Because of her experience, she divides the world into two kinds of thinkers: those who think verbally and those who think visually.

Verbal thinkers use logic, progressing step-by-step towards a conclusion; our entire civilisation is based on verbal thinking, all laws and agreements are made of words.

But visual thinking only concerns what is happening right now.

Verbal thinking depends on a shared understanding of how things should be, visual thinking is solely concerned with what is being experienced.

Temple Grandin said that the first time the world began to make sense to her was when she spent the summer on a farm as a youngster.

She connected with the world of animals, animals didn’t think they just reacted.

She understood animals and that became her area of expertise, her vocation.

As she became an authority on animal science, stockyards began asking her advice.

The farmers couldn’t work out why the cattle fought and panicked and injured each other.

So Temple Grandin did the thing that none of the farmers had thought to do, something that made them think she was crazy.

She got down on all fours into the chutes that the cattle were driven along, and she made the journey the exact same way the cattle would.

And she noticed things the farmers never would, a piece of metal glinting in the sun, a chain rattling as it hung down, a piece of flapping cloth, a gate making a loud clanging noise.

All these things were trivial to the farmers, there was no reason to be frightened of them.

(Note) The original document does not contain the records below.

theorem State.emitAll_keptP (s) (tile) (n) (a0) : Kept [.regs, .wins, .peat, .mire, .peatBad, .mireBad, .net, .ports, .banks, .streams, .queues, .egress, .fns, .reports, .out] s (State.emitAll s tile n a0).2 := by
  induction a0 generalizing s tile n with
  | nil => exact Kept.refl _ _
  | cons b r ih =>
    unfold State.emitAll
    repeat' first
      | exact Eq.refl true
      | with_reducible assumption
      | with_reducible apply Kept.ite
      | with_reducible apply Kept.refl
      | (extract_lets +onlyGivenNames x; refine Kept.via x ?_ ?_; (on_goal 1 => (unfold x; clear x)); on_goal 2 => (intro hx; clear_value x))
      | (extract_lets +onlyGivenNames x; clear_value x)
      | with_reducible apply Kept.step (k := ih ..)
      | with_reducible apply Kept.step (k := State.emitRec_kept ..)
      | with_reducible apply Kept.step (k := State.endStream_kept ..)
      | with_reducible refine Kept.foldl _ (fun _ _ => ?_) _ _
      | with_reducible apply Kept.step (k := Kept.foldl (m := [.regs, .wins, .peat, .mire, .peatBad, .mireBad, .net, .ports, .banks, .streams, .queues, .egress, .fns, .reports, .out]) _ (fun _ _ => ?_) _ _)
      | split
theorem State.emitAll_kept {s tile n a0 zz tt} (h : State.emitAll s tile n a0 = (zz, tt)) : Kept [.regs, .wins, .peat, .mire, .peatBad, .mireBad, .net, .ports, .banks, .streams, .queues, .egress, .fns, .reports, .out] s tt := by
  have := State.emitAll_keptP s tile n a0
  rw [h] at this
  exact this

theorem State.emitNone_kept (s) (c) (pos) : Kept [.regs, .wins, .peat, .mire, .peatBad, .mireBad, .net, .ports, .banks, .streams, .queues, .egress, .fns, .reports, .out] s (State.emitNone s c pos) := by
  unfold State.emitNone
  repeat' first
    | exact Eq.refl true
    | with_reducible assumption
    | with_reducible apply Kept.ite
    | with_reducible apply Kept.refl
    | (extract_lets +onlyGivenNames x; refine Kept.via x ?_ ?_; (on_goal 1 => (unfold x; clear x)); on_goal 2 => (intro hx; clear_value x))
    | with_reducible apply Kept.step (k := State.emitRec_kept ..)
    | with_reducible apply Kept.step (k := State.ridLast_kept ..)
    | with_reducible apply Kept.step (k := State.endStream_kept ..)
    | with_reducible apply Kept.step (k := State.raise_kept ..)
    | with_reducible apply Kept.step (k := State.bump_kept ..)

theorem State.setPlaceR_kept (s) (tile) (r) : Kept [.rplaces] s (State.setPlaceR s tile r) := by
  unfold State.setPlaceR
  repeat' first
    | exact Eq.refl true
    | with_reducible assumption
    | with_reducible apply Kept.ite
    | with_reducible apply Kept.refl
    | with_reducible refine Kept.foldl _ (fun _ _ => ?_) _ _
    | with_reducible apply Kept.step (k := Kept.foldl (m := [.rplaces]) _ (fun _ _ => ?_) _ _)
    | split
    | with_reducible apply Kept.step (k := Kept.rplaces ..)

theorem State.sendDraft_kept (s) (tile) (n) (pos) (root) (commit) : Kept [.regs, .net, .ports, .streams, .fns, .reports, .out] s (State.sendDraft s tile n pos root commit) := by
  unfold State.sendDraft
  repeat' first
    | exact Eq.refl true
    | with_reducible assumption
    | with_reducible apply Kept.ite
    | with_reducible apply Kept.refl
    | (extract_lets +onlyGivenNames x; refine Kept.via x ?_ ?_; (on_goal 1 => (unfold x; clear x)); on_goal 2 => (intro hx; clear_value x))
    | with_reducible apply Kept.step (k := State.loopMiss_kept ..)
    | with_reducible apply Kept.step (k := State.setStream_kept ..)
    | with_reducible apply Kept.step (k := State.injectOr_kept ..)
    | with_reducible apply Kept.step (k := State.raise_kept ..)
    | with_reducible apply Kept.step (k := State.bump_kept ..)
    | with_reducible refine Kept.foldl _ (fun _ _ => ?_) _ _
    | with_reducible apply Kept.step (k := Kept.foldl (m := [.regs, .net, .ports, .streams, .fns, .reports, .out]) _ (fun _ _ => ?_) _ _)
    | split

theorem State.formNext_kept (s) (c) (pos) (root) (commit) : Kept [.regs, .net, .ports, .streams, .rplaces, .fns, .reports, .out] s (State.formNext s c pos root commit) := by
  unfold State.formNext
  repeat' first
    | exact Eq.refl true
    | with_reducible assumption
    | with_reducible apply Kept.ite
    | with_reducible apply Kept.refl
    | (extract_lets +onlyGivenNames x; refine Kept.via x ?_ ?_; (on_goal 1 => (unfold x; clear x)); on_goal 2 => (intro hx; clear_value x))
    | (extract_lets +onlyGivenNames x; clear_value x)
    | with_reducible apply Kept.step (k := State.sendDraft_kept ..)
    | with_reducible apply Kept.step (k := State.setPlaceR_kept ..)
    | with_reducible apply Kept.step (k := State.bump_kept ..)

theorem State.deliverTree_kept (s) (c) (l) : Kept [.regs, .net, .ports, .streams, .rplaces, .fns, .reports, .out] s (State.deliverTree s c l) := by
  unfold State.deliverTree
  repeat' first
    | exact Eq.refl true
    | with_reducible assumption
    | with_reducible apply Kept.ite
    | with_reducible apply Kept.refl
    | (extract_lets +onlyGivenNames x; refine Kept.via x ?_ ?_; (on_goal 1 => (unfold x; clear x)); on_goal 2 => (intro hx; clear_value x))
    | (extract_lets +onlyGivenNames x; clear_value x)
    | with_reducible apply Kept.step (k := State.freeRiddle_kept ..)
    | with_reducible apply Kept.step (k := State.loopMiss_kept ..)
    | with_reducible apply Kept.step (k := State.leaveLoop_kept ..)
    | with_reducible apply Kept.step (k := State.setStream_kept ..)
    | with_reducible apply Kept.step (k := State.injectOr_kept ..)
    | with_reducible refine Kept.foldl _ (fun _ _ => ?_) _ _
    | with_reducible apply Kept.step (k := Kept.foldl (m := [.regs, .net, .ports, .streams, .rplaces, .fns, .reports, .out]) _ (fun _ _ => ?_) _ _)
    | split

theorem State.draftLevel_kept (s) (c) : Kept [.regs, .net, .ports, .streams, .rplaces, .fns, .reports, .out] s (State.draftLevel s c) := by
  unfold State.draftLevel
  repeat' first
    | exact Eq.refl true
    | with_reducible assumption
    | with_reducible apply Kept.ite
    | with_reducible apply Kept.refl
    | (extract_lets +onlyGivenNames x; refine Kept.via x ?_ ?_; (on_goal 1 => (unfold x; clear x)); on_goal 2 => (intro hx; clear_value x))
    | (extract_lets +onlyGivenNames x; clear_value x)
    | with_reducible apply Kept.step (k := State.deliverTree_kept ..)
    | with_reducible apply Kept.step (k := State.setPlaceR_kept ..)
    | with_reducible apply Kept.step (k := State.noteRow_kept ..)
    | with_reducible apply Kept.step (k := State.setStream_kept ..)
    | with_reducible apply Kept.step (k := State.bump_kept ..)
    | with_reducible refine Kept.foldl _ (fun _ _ => ?_) _ _

theorem State.ridLeave_kept (s) (c) : Kept [.streams, .rplaces] s (State.ridLeave s c) := by
  unfold State.ridLeave
  repeat' first
    | exact Eq.refl true
    | with_reducible assumption
    | with_reducible apply Kept.ite
    | with_reducible apply Kept.refl
    | with_reducible apply Kept.step (k := State.freeRiddle_kept ..)
    | with_reducible apply Kept.step (k := State.leaveLoop_kept ..)

theorem State.ridSelect_kept (s) (c) : Kept [.regs, .wins, .peat, .mire, .peatBad, .mireBad, .net, .ports, .banks, .streams, .rplaces, .queues, .egress, .fns, .reports, .out] s (State.ridSelect s c) := by
  unfold State.ridSelect
  repeat' first
    | exact Eq.refl true
    | with_reducible assumption
    | with_reducible apply Kept.ite
    | with_reducible apply Kept.refl
    | (extract_lets +onlyGivenNames x; refine Kept.via x ?_ ?_; (on_goal 1 => (unfold x; clear x)); on_goal 2 => (intro hx; clear_value x))
    | (extract_lets +onlyGivenNames x; refine Kept.fn x ?_; unfold x; clear x)
    | (extract_lets +onlyGivenNames x; clear_value x)
    | with_reducible apply Kept.step (k := State.ridLeave_kept ..)
    | with_reducible apply Kept.step (k := State.formNext_kept ..)
    | with_reducible apply Kept.step (k := State.emitNone_kept ..)
    | with_reducible refine Kept.step ?_ (State.emitAll_kept (by assumption)) ?_
    | with_reducible apply Kept.step (k := State.emitAll_keptP ..)
    | with_reducible apply Kept.step (k := State.noteRow_kept ..)
    | with_reducible apply Kept.step (k := State.setStream_kept ..)
    | with_reducible apply Kept.step (k := State.bump_kept ..)
    | with_reducible refine Kept.foldl _ (fun _ _ => ?_) _ _
    | with_reducible apply Kept.step (k := Kept.foldl (m := [.regs, .wins, .peat, .mire, .peatBad, .mireBad, .net, .ports, .banks, .streams, .rplaces, .queues, .egress, .fns, .reports, .out]) _ (fun _ _ => ?_) _ _)
    | split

But Temple Grandin explained that cows weren’t verbal thinkers like the farmers, they were visual thinkers like she was, plus they were prey-animals.

Prey-animals don’t have time to work out what’s a genuine threat, their instinct is to react and run without thinking.

That’s what she could feel walking through the chutes just like the cows would.

Unlike the farmers she wasn’t thinking what made sense to them, she was thinking what would scare the cows.

All over the US, farmers began to adopt her methods, not because they’re sentimental folk but because they saw that calm cows gained weight quicker and made more profit.

Now half of all beef in the US is prepared using Temple Grandin’s methods.

That’s something we could learn from her.

Advertising and marketing are mainly composed of verbal thinkers, people who’ve been to university, which is mainly verbal thinkers.

People who learned to write strategies, and briefs, and advertising campaigns based on a style of thinking they learned at university.

People who create advertising based on intellectual arguments about what should work according to their own logical, rational thinking.

Maybe it would be a good idea for us to introduce some thinking that was more like Temple Grandin’s: visual thinkers instead of just verbal thinkers.

People who don’t just think like farmers but get down and walk where the cattle walk.

Maybe we need people who can think like the people we’re supposed to be talking to.